THE CAMPAIGN’S IMPACT goes way beyond just VW, DDB, and the New York advertising scene of the early sixties. This campaign, more than any individual ads or campaigns that had gone before, epitomizes the Creative Revolution, and that revolution changed the face of advertising. Ohrbach’s, Levy’s, El Al were all terrific pieces of work, but none of them was a nationally-advertised brand competing in a mainstream product category.

Of course there had been people creating entertaining, witty, simple, and sympathetic advertising before, people who recognized a value in directness and candor. But they tended to be in isolated pockets and their efforts were easily snuffed out. They were shouted down by the orthodox who believed that empathy had no place in advertising; that anything other than the tried and tested was too risky; that any money spent on making friends with your potential customer was money wasted; that simple repetition, like the pounding of a jackhammer, was the most effective way to get a message to stick; that he who shouts loudest gets heard clearest; that more is more.

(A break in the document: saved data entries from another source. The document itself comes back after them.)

/-- One bad entry among written ones is found. -/
theorem checkEntries_badOperand {s : State} {i n : Nat}
    (hwritten : ∀ j, i ≤ j → j < i + n → (readCell s.recHead j).isSome = true ∧ (readCell s.recOff j).isSome = true)
    (hbad : ∃ j head off, i ≤ j ∧ j < i + n ∧ readCell s.recHead j = some head ∧ readCell s.recOff j = some off ∧
      badEntry s.cfg head off) :
    checkEntries s i n = .error (.error .badOperand) := by
  obtain ⟨j, head, off, hij, hj, hhead, hoff, hbad⟩ := hbad
  induction n generalizing i with
  | zero => omega
  | succ n ih =>
    obtain ⟨hsome, hsome'⟩ := hwritten i (le_refl _) (by omega)
    obtain ⟨head', hhead'⟩ := Option.isSome_iff_exists.1 hsome
    obtain ⟨off', hoff'⟩ := Option.isSome_iff_exists.1 hsome'
    rw [checkEntries_succ_of_written hhead' hoff']
    split
    · rfl
    · rename_i hgood
      have hne : i ≠ j := by
        rintro rfl
        rw [hhead] at hhead'
        rw [hoff] at hoff'
        cases hhead'
        cases hoff'
        exact hgood hbad
      rw [ih (fun k hk hkn => hwritten k (by omega) (by omega)) (by omega) (by omega), Cmd.error_bind]

theorem exec_tlvSerialize_badEntry {s : State} (hb : s.bufLen.toNat ≤ s.cfg.bufSize)
    (hmax : s.recCount.toNat ≤ s.cfg.recMax)
    (hentries : checkEntries s 0 s.recCount.toNat = .error (.error .badOperand)) :
    exec .tlvSerialize s = .next { s with status := 0x00002115 } := by
  refine conclude_eq_next.2 (.inr ⟨.badOperand, ?_, rfl⟩)
  rw [tlvSerializeEffect, require_pos hb, Cmd.ok_bind, require_pos hmax, Cmd.ok_bind, hentries, Cmd.error_bind]

/-- Settles O35: the success and its failures. -/
theorem tlvSerializeAppendsTheStream : Obligations.TlvSerializeAppendsTheStream := by
  refine ⟨rfl, fun s => ⟨fun rs hrs hlegal hfit => ?_, exec_tlvSerialize_badOperand, ?_,
    fun _ => exec_tlvSerialize_noSpace⟩⟩
  · have hsize := s.cfg.bufSize_lt
    exact ⟨_, exec_tlvSerialize_ok hrs hlegal hfit, readRange_writeCells_same ..,
      (BitVec.toNat_ofNat _ _).trans (Nat.mod_eq_of_lt (by omega)), rfl⟩
  · rintro hb hmax hwritten ⟨j, head, off, hj, hentry⟩
    exact exec_tlvSerialize_badEntry hb hmax
      (checkEntries_badOperand (fun k _ hk => hwritten k (by omega)) ⟨j, head, off, j.zero_le, by omega, hentry⟩)

/-! ### A record object serialized and parsed -/

/-- The entry tests fail with BadOperand only (60_exceptions rule R207). -/
theorem checkEntries_error_kind {s : State} {i n : Nat} {k : ErrKind}
    (h : checkEntries s i n = .error (.error k)) : k = .badOperand := by
  induction n generalizing i with
  | zero => cases h
  | succ n ih =>
    simp only [checkEntries, Cmd.bind_eq_error, demand_eq_error, require_eq_error, Cmd.pure_eq, Stop.error.injEq,
      reduceCtorEq, and_false, exists_false, or_false, false_or] at h
    rcases h with ⟨_, -, ⟨-, hk⟩ | ⟨_, -, ⟨-, hk⟩ | ⟨_, -, _, -, ⟨-, hk⟩ | ⟨_, -, hrest⟩⟩⟩⟩
    · exact hk
    · exact hk
    · exact hk
    · exact ih hrest

theorem readValues_ne_error {val : List Host.Cell} {ds : List Descriptor} (k : ErrKind) :
    readValues val ds ≠ .error (.error k) := by
  induction ds with
  | nil => exact fun h => by cases h
  | cons d ds ih => simp [readValues, Cmd.bind_eq_error, readBytes_ne_error, ih]
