-- ==== Sys2Proof/Machine/Flags.lean ====
section
/-! DEFINITION. The output lines of the part, computed from the state (R13, R164, R172, R173). -/

namespace Sys2Proof.Machine

/-- A power-on or pin reset is holding the part (R174, R175). -/
def State.inReset (s : State) : Bool := s.fault.phase != .running

/-- A fault is latched (R165). -/
def State.faulted (s : State) : Bool := s.fault.cause.isSome

/-- DRIVE_EN, true for asserted (R172). -/
def State.driveEn (s : State) : Bool := !s.inReset && s.memb.state == .joined && !s.faulted

/-- FAULT, true for asserted (R173). -/
def State.faultLine (s : State) : Bool := !s.inReset && s.faulted

/-- The attention output, true for asserted (R164). -/
def State.attention (s : State) : Bool := !s.inReset && (!s.port.events.isEmpty || s.faulted)

/-- The bit times that have passed of the character under way. The characters of a frame follow one another with no idle
time, so after a stop bit the next start bit is under way (R14, R15, R23). -/
def State.bitsPassed (s : State) : Nat := s.line.lineTimer.value / bitTime s.straps.rate

/-- The levels of the bit times under way and to come of the transmission in progress, true for recessive (R13, R15). -/
def State.driverLevels (s : State) : List Bool := (s.line.txChars.flatMap characterBits).drop s.bitsPassed

/-- The level of the bit time under way, true for recessive, for which the driver is released: it is released in the bit
times of value 1, when a character's time has run, between transmissions and in reset (R13). -/
def State.driverLevel (s : State) : Bool :=
  match s.line.txChars with
  | [] => true
  | c :: _ => (characterBits c).getD s.bitsPassed true

/-- The bus driver takes the pair dominant (R13). -/
def State.driving (s : State) : Bool := !s.driverLevel

end Sys2Proof.Machine
end

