/-- MOVE while MOVING or STALLED is a retarget: ahead of the carriage it replaces the target, at the carriage it ends the
move ARRIVED, behind it is refused BUSY (R132). -/
def Obligations.MoveRetargetsARunningMove : Prop :=
  ∀ (r : Request) (s : State), s.takes 0x20#8 r → s.memb.state = .joined →
    (s.motion.state = .moving ∨ s.motion.state = .stalled) → r.target20 ≤ maxPosition s.port.cfg →
    let t := r.target20
    let ahead := s.motion.direction = some (if s.motion.p < t then Side.up else Side.down)
    (t ≠ s.motion.p → ahead → Completes (.move r) s fun u =>
      u.motion.target = some t ∧ u.motion.direction = s.motion.direction ∧ u.motion.state = s.motion.state ∧
      u.motion.stepTimer = s.motion.stepTimer ∧ u.motion.stallTimer = s.motion.stallTimer ∧
      u.motion.p = s.motion.p ∧ u.motion.mismatch = s.motion.mismatch ∧ u.resv.held = s.resv.held ∧
      u.dir = s.dir ∧ u.fault = s.fault ∧ u.port.response.status = .done) ∧
    (t = s.motion.p → Completes (.move r) s fun u =>
      u.motion.state = .idle ∧ u.motion.target = none ∧ u.motion.direction = none ∧ u.motion.p = s.motion.p ∧
      u.port.events = placeEvent s.port.events (.moveEnded .arrived s.knownPosition) ∧ u.port.response.status = .done) ∧
    (t ≠ s.motion.p → ¬ ahead → exec (.move r) s = .next (s.replied r .busy (s.positionBytes 0x00#8 0x00#8)))

/-- STOP is answered DONE in every motion state, with the effect of that state (R133, R134, R141). -/
def Obligations.StopEndsWhatTheEngineIsDoing : Prop :=
  ∀ (r : Request) (s : State) (q : RelocRecord), s.takes 0x21#8 r →
    (s.motion.state = .idle ∨ s.motion.state = .unplaced ∨ s.motion.state = .halted →
      exec (.stop r) s = .next (s.replied r .done (s.positionBytes 0x00#8 0x00#8))) ∧
    (s.motion.state = .moving ∨ s.motion.state = .stalled → Completes (.stop r) s fun u =>
      u.motion.state = .idle ∧ u.motion.target = none ∧ u.motion.direction = none ∧ u.motion.need = none ∧
      u.motion.stepTimer = ⟨false, 0⟩ ∧ u.motion.stallTimer = ⟨false, 0⟩ ∧ u.motion.p = s.motion.p ∧
      u.motion.known = s.motion.known ∧ u.motion.stepHigh = s.motion.stepHigh ∧ u.dir = s.dir ∧ u.fault = s.fault ∧
      u.memb.state = s.memb.state ∧ u.resv.held = s.trim.resv.held ∧ u.port.response.status = .done ∧
      u.port.events = placeEvent s.port.events (.moveEnded .stopped s.knownPosition)) ∧
    (s.motion.state = .relocating → s.motion.reloc = some q → Completes (.stop r) s fun u =>
      u.motion.state = .unplaced ∧ u.motion.reloc = none ∧ u.motion.need = none ∧
      u.motion.stepTimer = ⟨false, 0⟩ ∧ u.motion.p = s.motion.p ∧ u.motion.known = s.motion.known ∧
      u.resv.held = s.resv.held ∧ u.dir = s.dir ∧ u.fault = s.fault ∧ u.memb.state = s.memb.state ∧
      u.port.response.status = .done ∧ u.port.events = placeEvent s.port.events (.relocateEnded .stopped q.k))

These people will forever be confounded and bewildered by the early VW ads, wondering how those who did them ever had the nerve. The consistency of approach and the high standard of thinking has ensured that to this day, when many DDB agencies around the world still handle the VW account, generations of creative people who have followed the original team more than half a century ago feel obliged to try to live up to their standard. Today’s VW advertising is still consistently winning awards and selling VW’s across the globe.